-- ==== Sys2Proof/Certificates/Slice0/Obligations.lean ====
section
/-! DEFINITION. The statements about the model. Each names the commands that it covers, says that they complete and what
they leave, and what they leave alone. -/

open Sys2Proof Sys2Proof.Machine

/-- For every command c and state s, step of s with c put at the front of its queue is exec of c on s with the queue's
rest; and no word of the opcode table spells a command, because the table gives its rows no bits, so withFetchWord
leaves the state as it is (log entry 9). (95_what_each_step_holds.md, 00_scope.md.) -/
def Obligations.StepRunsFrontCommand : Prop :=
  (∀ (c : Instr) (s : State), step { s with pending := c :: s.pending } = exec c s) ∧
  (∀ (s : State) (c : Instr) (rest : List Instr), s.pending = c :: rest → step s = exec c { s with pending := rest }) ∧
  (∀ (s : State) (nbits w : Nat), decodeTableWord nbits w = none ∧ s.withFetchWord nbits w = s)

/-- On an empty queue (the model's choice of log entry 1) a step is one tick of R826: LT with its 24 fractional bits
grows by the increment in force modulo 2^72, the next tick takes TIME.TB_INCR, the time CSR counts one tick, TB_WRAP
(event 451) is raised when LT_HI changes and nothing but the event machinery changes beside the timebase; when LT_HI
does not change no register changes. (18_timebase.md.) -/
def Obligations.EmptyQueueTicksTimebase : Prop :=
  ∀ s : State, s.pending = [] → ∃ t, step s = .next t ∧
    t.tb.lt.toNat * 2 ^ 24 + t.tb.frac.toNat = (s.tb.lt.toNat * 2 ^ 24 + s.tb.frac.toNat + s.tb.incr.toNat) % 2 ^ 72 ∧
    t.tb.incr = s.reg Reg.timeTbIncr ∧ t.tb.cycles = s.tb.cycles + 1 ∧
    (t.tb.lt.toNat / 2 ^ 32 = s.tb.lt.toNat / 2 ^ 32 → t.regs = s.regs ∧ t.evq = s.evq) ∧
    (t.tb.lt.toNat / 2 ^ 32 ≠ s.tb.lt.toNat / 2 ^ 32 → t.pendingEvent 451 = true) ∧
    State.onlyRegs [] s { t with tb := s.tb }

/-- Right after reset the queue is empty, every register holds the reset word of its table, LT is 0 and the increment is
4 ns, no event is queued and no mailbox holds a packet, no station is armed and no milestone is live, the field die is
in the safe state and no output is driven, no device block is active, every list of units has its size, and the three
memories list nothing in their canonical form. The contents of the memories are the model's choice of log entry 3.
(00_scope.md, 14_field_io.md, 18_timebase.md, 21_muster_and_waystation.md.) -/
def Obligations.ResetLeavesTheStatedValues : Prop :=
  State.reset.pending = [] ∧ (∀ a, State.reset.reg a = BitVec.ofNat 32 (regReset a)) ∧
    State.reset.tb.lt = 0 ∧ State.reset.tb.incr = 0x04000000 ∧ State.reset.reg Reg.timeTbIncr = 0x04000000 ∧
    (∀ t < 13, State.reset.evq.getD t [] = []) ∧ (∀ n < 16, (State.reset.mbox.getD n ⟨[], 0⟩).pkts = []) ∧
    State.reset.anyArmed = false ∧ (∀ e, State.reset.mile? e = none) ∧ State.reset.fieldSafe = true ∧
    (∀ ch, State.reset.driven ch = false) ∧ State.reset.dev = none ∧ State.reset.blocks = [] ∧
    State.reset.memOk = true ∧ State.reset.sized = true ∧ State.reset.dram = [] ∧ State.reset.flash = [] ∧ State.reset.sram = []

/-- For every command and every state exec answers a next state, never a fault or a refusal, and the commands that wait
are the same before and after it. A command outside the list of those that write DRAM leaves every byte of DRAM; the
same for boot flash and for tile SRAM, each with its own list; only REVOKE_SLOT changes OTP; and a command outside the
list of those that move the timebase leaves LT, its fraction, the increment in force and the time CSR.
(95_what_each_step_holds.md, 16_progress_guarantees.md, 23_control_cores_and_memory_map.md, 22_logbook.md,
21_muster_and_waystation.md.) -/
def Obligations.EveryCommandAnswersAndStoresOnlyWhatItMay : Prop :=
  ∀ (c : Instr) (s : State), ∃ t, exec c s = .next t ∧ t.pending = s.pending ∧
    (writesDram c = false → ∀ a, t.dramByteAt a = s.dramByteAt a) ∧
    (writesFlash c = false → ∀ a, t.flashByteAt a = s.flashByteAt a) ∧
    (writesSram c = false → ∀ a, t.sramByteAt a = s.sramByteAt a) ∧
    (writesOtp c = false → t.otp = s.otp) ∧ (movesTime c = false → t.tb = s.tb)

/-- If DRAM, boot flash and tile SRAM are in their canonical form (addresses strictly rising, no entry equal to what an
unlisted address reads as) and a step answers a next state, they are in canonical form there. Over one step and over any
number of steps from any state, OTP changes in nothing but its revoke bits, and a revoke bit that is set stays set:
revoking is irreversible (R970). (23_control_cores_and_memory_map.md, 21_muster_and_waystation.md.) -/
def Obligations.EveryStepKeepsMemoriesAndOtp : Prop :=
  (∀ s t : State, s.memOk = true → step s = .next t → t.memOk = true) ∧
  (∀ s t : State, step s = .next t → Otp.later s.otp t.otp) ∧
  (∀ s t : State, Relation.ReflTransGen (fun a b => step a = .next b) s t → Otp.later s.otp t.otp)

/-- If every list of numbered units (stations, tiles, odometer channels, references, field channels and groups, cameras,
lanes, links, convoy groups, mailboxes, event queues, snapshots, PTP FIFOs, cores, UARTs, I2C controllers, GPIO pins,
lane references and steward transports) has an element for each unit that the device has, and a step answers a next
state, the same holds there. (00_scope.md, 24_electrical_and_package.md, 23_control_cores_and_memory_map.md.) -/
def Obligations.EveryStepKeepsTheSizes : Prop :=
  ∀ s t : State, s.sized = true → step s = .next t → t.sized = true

^^^^^^^^^^^^^^^^

- [WHAT TO WORK ON]:
Reproduce every entry exactly, with nothing added or dropped.

- [ANSWER SECTION]:
-- ==== Sys2Proof/Certificates/Slice0/Obligations.lean ====
section
/-! DEFINITION. The statements about the model. Each names the commands that it covers, says that they complete and what
they leave, and what they leave alone. -/

open Sys2Proof Sys2Proof.Machine

/-- For every command c and state s, step of s with c put at the front of its queue is exec of c on s with the queue's
rest; and no word of the opcode table spells a command, because the table gives its rows no bits, so withFetchWord
leaves the state as it is (log entry 9). (95_what_each_step_holds.md, 00_scope.md.) -/
def Obligations.StepRunsFrontCommand : Prop :=
  (∀ (c : Instr) (s : State), step { s with pending := c :: s.pending } = exec c s) ∧
  (∀ (s : State) (c : Instr) (rest : List Instr), s.pending = c :: rest → step s = exec c { s with pending := rest }) ∧
  (∀ (s : State) (nbits w : Nat), decodeTableWord nbits w = none ∧ s.withFetchWord nbits w = s)

/-- On an empty queue (the model's choice of log entry 1) a step is one tick of R826: LT with its 24 fractional bits
grows by the increment in force modulo 2^72, the next tick takes TIME.TB_INCR, the time CSR counts one tick, TB_WRAP
(event 451) is raised when LT_HI changes and nothing but the event machinery changes beside the timebase; when LT_HI
does not change no register changes. (18_timebase.md.) -/
def Obligations.EmptyQueueTicksTimebase : Prop :=
  ∀ s : State, s.pending = [] → ∃ t, step s = .next t ∧
    t.tb.lt.toNat * 2 ^ 24 + t.tb.frac.toNat = (s.tb.lt.toNat * 2 ^ 24 + s.tb.frac.toNat + s.tb.incr.toNat) % 2 ^ 72 ∧
    t.tb.incr = s.reg Reg.timeTbIncr ∧ t.tb.cycles = s.tb.cycles + 1 ∧
    (t.tb.lt.toNat / 2 ^ 32 = s.tb.lt.toNat / 2 ^ 32 → t.regs = s.regs ∧ t.evq = s.evq) ∧
    (t.tb.lt.toNat / 2 ^ 32 ≠ s.tb.lt.toNat / 2 ^ 32 → t.pendingEvent 451 = true) ∧
    State.onlyRegs [] s { t with tb := s.tb }

/-- Right after reset the queue is empty, every register holds the reset word of its table, LT is 0 and the increment is
4 ns, no event is queued and no mailbox holds a packet, no station is armed and no milestone is live, the field die is
in the safe state and no output is driven, no device block is active, every list of units has its size, and the three
memories list nothing in their canonical form. The contents of the memories are the model's choice of log entry 3.
(00_scope.md, 14_field_io.md, 18_timebase.md, 21_muster_and_waystation.md.) -/
def Obligations.ResetLeavesTheStatedValues : Prop :=
  State.reset.pending = [] ∧ (∀ a, State.reset.reg a = BitVec.ofNat 32 (regReset a)) ∧
    State.reset.tb.lt = 0 ∧ State.reset.tb.incr = 0x04000000 ∧ State.reset.reg Reg.timeTbIncr = 0x04000000 ∧
    (∀ t < 13, State.reset.evq.getD t [] = []) ∧ (∀ n < 16, (State.reset.mbox.getD n ⟨[], 0⟩).pkts = []) ∧
    State.reset.anyArmed = false ∧ (∀ e, State.reset.mile? e = none) ∧ State.reset.fieldSafe = true ∧
    (∀ ch, State.reset.driven ch = false) ∧ State.reset.dev = none ∧ State.reset.blocks = [] ∧
    State.reset.memOk = true ∧ State.reset.sized = true ∧ State.reset.dram = [] ∧ State.reset.flash = [] ∧ State.reset.sram = []

/-- For every command and every state exec answers a next state, never a fault or a refusal, and the commands that wait
are the same before and after it. A command outside the list of those that write DRAM leaves every byte of DRAM; the
same for boot flash and for tile SRAM, each with its own list; only REVOKE_SLOT changes OTP; and a command outside the
list of those that move the timebase leaves LT, its fraction, the increment in force and the time CSR.
(95_what_each_step_holds.md, 16_progress_guarantees.md, 23_control_cores_and_memory_map.md, 22_logbook.md,
21_muster_and_waystation.md.) -/
def Obligations.EveryCommandAnswersAndStoresOnlyWhatItMay : Prop :=
  ∀ (c : Instr) (s : State), ∃ t, exec c s = .next t ∧ t.pending = s.pending ∧
    (writesDram c = false → ∀ a, t.dramByteAt a = s.dramByteAt a) ∧
    (writesFlash c = false → ∀ a, t.flashByteAt a = s.flashByteAt a) ∧
    (writesSram c = false → ∀ a, t.sramByteAt a = s.sramByteAt a) ∧
    (writesOtp c = false → t.otp = s.otp) ∧ (movesTime c = false → t.tb = s.tb)

/-- If DRAM, boot flash and tile SRAM are in their canonical form (addresses strictly rising, no entry equal to what an
unlisted address reads as) and a step answers a next state, they are in canonical form there. Over one step and over any
number of steps from any state, OTP changes in nothing but its revoke bits, and a revoke bit that is set stays set:
revoking is irreversible (R970). (23_control_cores_and_memory_map.md, 21_muster_and_waystation.md.) -/
def Obligations.EveryStepKeepsMemoriesAndOtp : Prop :=
  (∀ s t : State, s.memOk = true → step s = .next t → t.memOk = true) ∧
  (∀ s t : State, step s = .next t → Otp.later s.otp t.otp) ∧
  (∀ s t : State, Relation.ReflTransGen (fun a b => step a = .next b) s t → Otp.later s.otp t.otp)

/-- If every list of numbered units (stations, tiles, odometer channels, references, field channels and groups, cameras,
lanes, links, convoy groups, mailboxes, event queues, snapshots, PTP FIFOs, cores, UARTs, I2C controllers, GPIO pins,
lane references and steward transports) has an element for each unit that the device has, and a step answers a next
state, the same holds there. (00_scope.md, 24_electrical_and_package.md, 23_control_cores_and_memory_map.md.) -/
def Obligations.EveryStepKeepsTheSizes : Prop :=
  ∀ s t : State, s.sized = true → step s = .next t → t.sized = true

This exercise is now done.